Это все-таки шестидесятые годы, не было такой аппаратуры, как сегодня, но Игорь сделал там что-то такое, – и вдруг засверкало – и ножи серебряные, которые лежали на столе, и рюмки, и графин. И сразу совсем другая атмосфера, и сразу понятно, что это другое время и другие люди. Это не газетка с селедкой и со стаканом граненым, понимаете? Совершенно другое! И все это – через свет, который ставил мастер.
И до сих пор я каждый раз, с ним встречаясь, говорю: «Здравствуй, Игорек!» Потому что, хотя столько лет прошло, все равно он для меня Игорек из моей молодости. Сначала был осветителем, потом начальником. Сейчас мэтр. Это понятно.
Поэтому действительно: «Смысл жизни – просто Жить». Наверное, наступает такой период у каждого человека, когда твой неудержимый внутренний мотор – стать, быть, состояться, посвятить себя профессии, обожаемому делу – однажды дает сбой. Как правило, это бывает тогда, когда человек или тяжело заболевает, или предчувствует, может быть, свой уход. Не знаю, как было у Игоря Васильева, может, он и не предчувствовал. Но мне кажется, что да.
Это были очень горькие похороны, мучительные и неожиданные для всех. И для меня тоже. Но эта фраза его произвела на меня очень сильное впечатление. Не скрою, у меня были моменты, когда я вдруг начинала сомневаться в своей любви к театру, сомневаться в своей вот такой преданной, коленопреклоненной любви к профессии и служению своему делу. Когда ты болен, беззащитен и понимаешь, что никому вроде бы не нужен, кажется, что если бы расстался с этим миром, с этой жизнью, то, может быть, все было бы иначе.
Роли, работа, беготня, все бегом. Болит? Плевать! Только чтобы быть на сцене, на съемках, потому что я обязана, я должна. И эти слова бесконечно у тебя в голове, в подсознании, в мозжечке. И тут начинаешь думать: а зачем все это? Может быть, надо было больше отдыхать, больше думать о себе, может, больше лечиться, думать о своем здоровье. Наверное, очень многие к этому приходят в моменты, когда им становится плохо.
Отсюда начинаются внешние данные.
theorem execDbgAccRead_runs (q : Req) (s : State) :
    Runs (maskOf (asks ++ objs [0xF2])) s (execDbgAccRead q s) :=
  .next (ite_moves (fun _ => withMgt_moves (.refl _ _) id (by decide +kernel)) fun _ => accServe_moves _ _ _
    (.refl _ _) (by decide +kernel))

theorem execDbgSpillRead_runs (q : Req) (s : State) :
    Runs (maskOf (asks ++ objs [0xF2])) s (execDbgSpillRead q s) :=
  dictRead_runs (fun _ h => ite_ans (fun _ => Ans_refuse_moves _ _ h (by decide +kernel)) fun _ => ite_ans (fun _ =>
    Ans_refuse_moves _ _ h (by decide +kernel)) fun _ => bump_moves _ _ page_dbgReads h (by decide +kernel)) (by decide +kernel)

theorem execLogRead_runs (q : Req) (s : State) :
    Runs (maskOf asks) s (execLogRead q s) := by
  refine dictRead_runs (fun t h => ?_) (by decide)
  cases logPair t with
  | none => exact Ans_refuse_moves _ _ h (by decide)
  | some v => exact h

theorem execAlertAckWrite_runs (q : Req) (v : BitVec 8) (s : State) :
    Runs (maskOf (asks ++ [.log] ++ objs [0x23])) s (execAlertAckWrite q v s) :=
  dictAction_runs (fun _ h => alertAckWrite_moves _ h (by decide)) (by decide)

theorem execSecOwnerKeyWrite_runs (q : Req) (w : RegWrite) (s : State) :
    Runs (maskOf (allBut writeKeeps)) s (execSecOwnerKeyWrite q w s) := by
  refine .allBut ?_
  cases w with
  | plain index sub bytes => exact dictWrite_runs (fun _ h => plainWrite_moves _ _ _ _ h (by decide)) (by decide)
  | signed b => exact .next (signedFor_moves _ _ _ _ (.refl _ _) (by decide))

theorem execSecOwnerRelease_runs (q : Req) (b : List Byte) (s : State) :
    Runs (maskOf (allBut writeKeeps)) s (execSecOwnerRelease q b s) :=
  .allBut (.next (signedFor_moves _ _ _ _ (.refl _ _) (by decide)))

theorem execSecMinSvnWrite_runs (q : Req) (b : List Byte) (s : State) :
    Runs (maskOf (allBut writeKeeps)) s (execSecMinSvnWrite q b s) :=
  .allBut (.next (signedFor_moves _ _ _ _ (.refl _ _) (by decide)))

theorem execAttestNonceWrite_runs (q : Req) (nonce : BitVec 512) (s : State) :
    Runs (maskOf (asks ++ objs [0x90])) s (execAttestNonceWrite q nonce s) := by
  unfold execAttestNonceWrite
  refine dictWrite_runs (fun _ h => attestNonceWrite_moves _ _ h ?_) ?_ <;> decide

theorem execAttestReportReady_runs (sig : BitVec 1056) (s : State) :
    Runs (maskOf ([.mgt] ++ objs [0x90])) s (execAttestReportReady sig s) := by
  unfold execAttestReportReady
  split
  · exact .stay
  · refine .next (modMgt_moves _ _ (setReg_moves _ _ page_secAttestLen (setReg_moves _ _ page_secAttestState
      (.refl _ _) ?_) ?_) (fun _ => rfl) ?_) <;> decide

theorem execDbgEnter_runs (q : Req) (b : List Byte) (s : State) :
    Runs (maskOf (allBut writeKeeps)) s (execDbgEnter q b s) :=
  .allBut (.next (signedFor_moves _ _ _ _ (.refl _ _) (by decide)))

theorem execDbgExit_runs (q : Req) (v : BitVec 8) (s : State) :
    Runs (maskOf (raises ++ [.mgt] ++ objs [0x14, 0xF0])) s (execDbgExit q v s) := by
  unfold execDbgExit
  refine dictWrite_runs (fun _ h => debugExit_moves _ _ h ?_) ?_ <;> decide +kernel

/-! ### Configuration records and firmware -/

theorem execCfgWrite_runs (q : Req) (b : List Byte) (s : State) :
    Runs (maskOf (allBut writeKeeps)) s (execCfgWrite q b s) :=
  .allBut (.next (signedFor_moves _ _ _ _ (.refl _ _) (by decide)))

theorem execCfgRecordDone_runs (s : State) :
    Runs (maskOf (raises ++ [.mgt, .flash] ++ objs [0x10])) s (execCfgRecordDone s) := by
  unfold execCfgRecordDone
  split
  · exact .stay
  · extract_lets kind inForce t
    refine .after (t := t) (modMgt_moves _ _ (.refl _ _) (fun _ => rfl) (by decide)) ?_
    refine ite_runs (fun _ => .next (setReg_moves _ _ page_cfgState (storeRecord_moves _ _ _ (.refl _ _) ?_) ?_))
      fun _ => .next (raise_moves _ _ _ _ _ (setReg_moves _ _ page_cfgState (.refl _ _) ?_) ?_) <;> decide

theorem execFwVerify_runs (q : Req) (v : BitVec 8) (s : State) :
    Runs (maskOf (asks ++ objs [0x13])) s (execFwVerify q v s) :=
  dictAction_runs (fun _ h => fwVerify_moves _ h (by decide)) (by decide)

theorem execFwVerifyDone_runs (s : State) :
    Runs (maskOf (raises ++ [.mgt] ++ objs [0x13])) s (execFwVerifyDone s) := by
  unfold execFwVerifyDone
  refine .stay_or ?_
  refine ite_runs (fun _ => .next (modMgt_moves _ _ (setReg_moves _ _ page_fwState (.refl _ _) ?_) (fun _ => rfl) ?_)) fun _ =>
    .next (raise_moves _ _ _ _ _ (setReg_moves _ _ page_fwState (.refl _ _) ?_) ?_) <;> decide

theorem execFwCommitFlash_runs (q : Req) (b : List Byte) (s : State) :
    Runs (maskOf (allBut writeKeeps)) s (execFwCommitFlash q b s) :=
  .allBut (.stay_or (.next (signedFor_moves _ _ _ _ (.refl _ _) (by decide))))

theorem execFwCommitRestart_runs (q : Req) (b : List Byte) (s : State) :
    Runs (maskOf (allBut writeKeeps)) s (execFwCommitRestart q b s) :=
  .allBut (.or_stay (.next (signedFor_moves _ _ _ _ (.refl _ _) (by decide))))

theorem execFwFlashDone_runs (s : State) :
    Runs (maskOf ([.mgt, .flash] ++ objs [0x13])) s (execFwFlashDone s) := by
  unfold execFwFlashDone
  split
  · exact .stay
  · refine .next (setReg_moves _ _ page_fwState (withMgt_moves (withFlash_moves _ (.refl _ _) ?_) id ?_) ?_)
      <;> decide

theorem execWarmRestartStart_runs (s : State) :
    Runs (maskOf [.log, .mgt]) s (execWarmRestartStart s) :=
  .stay_or (.next (withLog_moves (withMgt_moves (.refl _ _) id (by decide)) id (by decide)))

theorem execWarmRestartDone_runs (s : State) :
    Runs (maskOf (allBut writeKeeps)) s (execWarmRestartDone s) := by
  unfold execWarmRestartDone
  extract_lets logged running
  refine .allBut (.stay_or (.after (t := running) (runFirmware_moves _ _ (logHeld_moves _ (modMgt_moves _ _
    (.refl _ _) (fun _ => rfl) (by decide)) (by decide)) (by decide)) ?_))
  refine .next (fenceWaiting_moves _ (raise_moves _ _ _ _ _ (bump_moves _ _ page_bootWarm (setReg_moves _ _ page_fwState
    (applyRecords_getD_moves _ (.refl _ _) ?_) ?_) ?_) ?_) ?_) <;> decide
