-- ==== Sys2Proof/Machine/Operands.lean ====
section
/-!
DEFINITION. The operand forms the instructions share: 32-bit sources, the selected byte of the R-bs
format and its rotation back, and the AES state of the 64-bit forms.
-/

namespace Sys2Proof.Machine

/-- x[r][31:0]: all an instruction with a 32-bit result reads of a source (00_scope.md R10), and the
whole register at XLEN 32. -/
def State.readWord (s : State) (r : Reg) : Word := lowWord (s.readReg r)

/-- The R-bs form: the accumulator XORed with a contribution of byte bs of the source, rotated left by
8*bs bits (20_memory.md R20). -/
def slotted (contribution : Byte → Word) (acc src : Word) (bs : BitVec 2) : Word :=
  acc ^^^ rol (contribution (byteAt src bs.toNat)) (8 * bs.toNat)

/-- The AES state S = x[rs2] @ x[rs1] (20_memory.md R21). -/
def aesState (a b : Dword) : BitVec 128 := b ++ a

/-- One function on each of the two columns of a doubleword. -/
def onColumns (f : Word → Word) (v : Dword) : Dword := f (highWord v) ++ f (lowWord v)

end Sys2Proof.Machine
end

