-- ==== Sys2Proof/Machine/Aes32.lean ====
section
/-!
DEFINITION. AES round function, 32-bit sliced form (42_aes32.md R51 to R54; 90_conflicts.md C3: no
ShiftRows inside the instruction, the contribution XORed into rs1).
-/

namespace Sys2Proof.Machine

/-- Final-round encryption of one byte (42_aes32.md R51). -/
def aes32esiResult (acc src : Word) (bs : BitVec 2) : Word :=
  slotted (fun si => (aesSbox si).setWidth 32) acc src bs

/-- Middle-round encryption of one byte (42_aes32.md R52). -/
def aes32esmiResult (acc src : Word) (bs : BitVec 2) : Word :=
  slotted (fun si => aesMixcolumnByteFwd (aesSbox si)) acc src bs

/-- Final-round decryption of one byte (42_aes32.md R53). -/
def aes32dsiResult (acc src : Word) (bs : BitVec 2) : Word :=
  slotted (fun si => (aesInvSbox si).setWidth 32) acc src bs

/-- Middle-round decryption of one byte (42_aes32.md R54). -/
def aes32dsmiResult (acc src : Word) (bs : BitVec 2) : Word :=
  slotted (fun si => aesMixcolumnByteInv (aesInvSbox si)) acc src bs

/-- aes32esi rd, rs1, rs2, bs (42_aes32.md R51). -/
def execAes32esi (rd rs1 rs2 : Reg) (bs : BitVec 2) (s : State) : Host.Outcome State Fault Refusal :=
  s.issue (.aes32esi rd rs1 rs2 bs) rd ((aes32esiResult (s.readWord rs1) (s.readWord rs2) bs).setWidth 64)

/-- aes32esmi rd, rs1, rs2, bs (42_aes32.md R52). -/
def execAes32esmi (rd rs1 rs2 : Reg) (bs : BitVec 2) (s : State) : Host.Outcome State Fault Refusal :=
  s.issue (.aes32esmi rd rs1 rs2 bs) rd ((aes32esmiResult (s.readWord rs1) (s.readWord rs2) bs).setWidth 64)

/-- aes32dsi rd, rs1, rs2, bs (42_aes32.md R53). -/
def execAes32dsi (rd rs1 rs2 : Reg) (bs : BitVec 2) (s : State) : Host.Outcome State Fault Refusal :=
  s.issue (.aes32dsi rd rs1 rs2 bs) rd ((aes32dsiResult (s.readWord rs1) (s.readWord rs2) bs).setWidth 64)

/-- aes32dsmi rd, rs1, rs2, bs (42_aes32.md R54). -/
def execAes32dsmi (rd rs1 rs2 : Reg) (bs : BitVec 2) (s : State) : Host.Outcome State Fault Refusal :=
  s.issue (.aes32dsmi rd rs1 rs2 bs) rd ((aes32dsmiResult (s.readWord rs1) (s.readWord rs2) bs).setWidth 64)

end Sys2Proof.Machine
end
Ищешь свой смысл, а потом почему-то разочаровываешься, влюбляешься во что-то новое, может, иногда в чем-то предаешь свой театр. По крайней мере у меня так было. Мне даже показалось, что я чуть-чуть изменила театру и своей любви к театру с песней, с музыкой, с эстрадой, с человеком, который заразил меня своим творчеством. Так у меня случилось в 92-м году, почти 16 лет назад. У меня не было премьер в театре. Я играла то, что играла.
Театр переживал, пожалуй, один из самых сложных периодов в своей судьбе, об этом много писалось, говорилось. Я не буду повторять, я не театровед, не критик, а тем более, никогда не любила и не люблю выносить сор из избы. Если это твой дом и ты его любишь, то ты любишь со всеми плюсами, со всеми успехами, счастьем, с полетом и со всеми неудачами, и со всеми плохими сторонами. А уж начинать громить-крушить и рассказывать, что все плохо, жаловаться я никогда не любила и никогда этого себе не позволяла и не позволю, пока жива и в здравом уме.
В это же время у меня был очень трудный период в личном плане. Переход от неодиночества к одиночеству, я мучительно его переживала, и вдруг, как с небес, неожиданно возникла другая жизнь. Возник поэт и композитор Андрей Никольский. Но об этом я вам уже чуть-чуть рассказывала.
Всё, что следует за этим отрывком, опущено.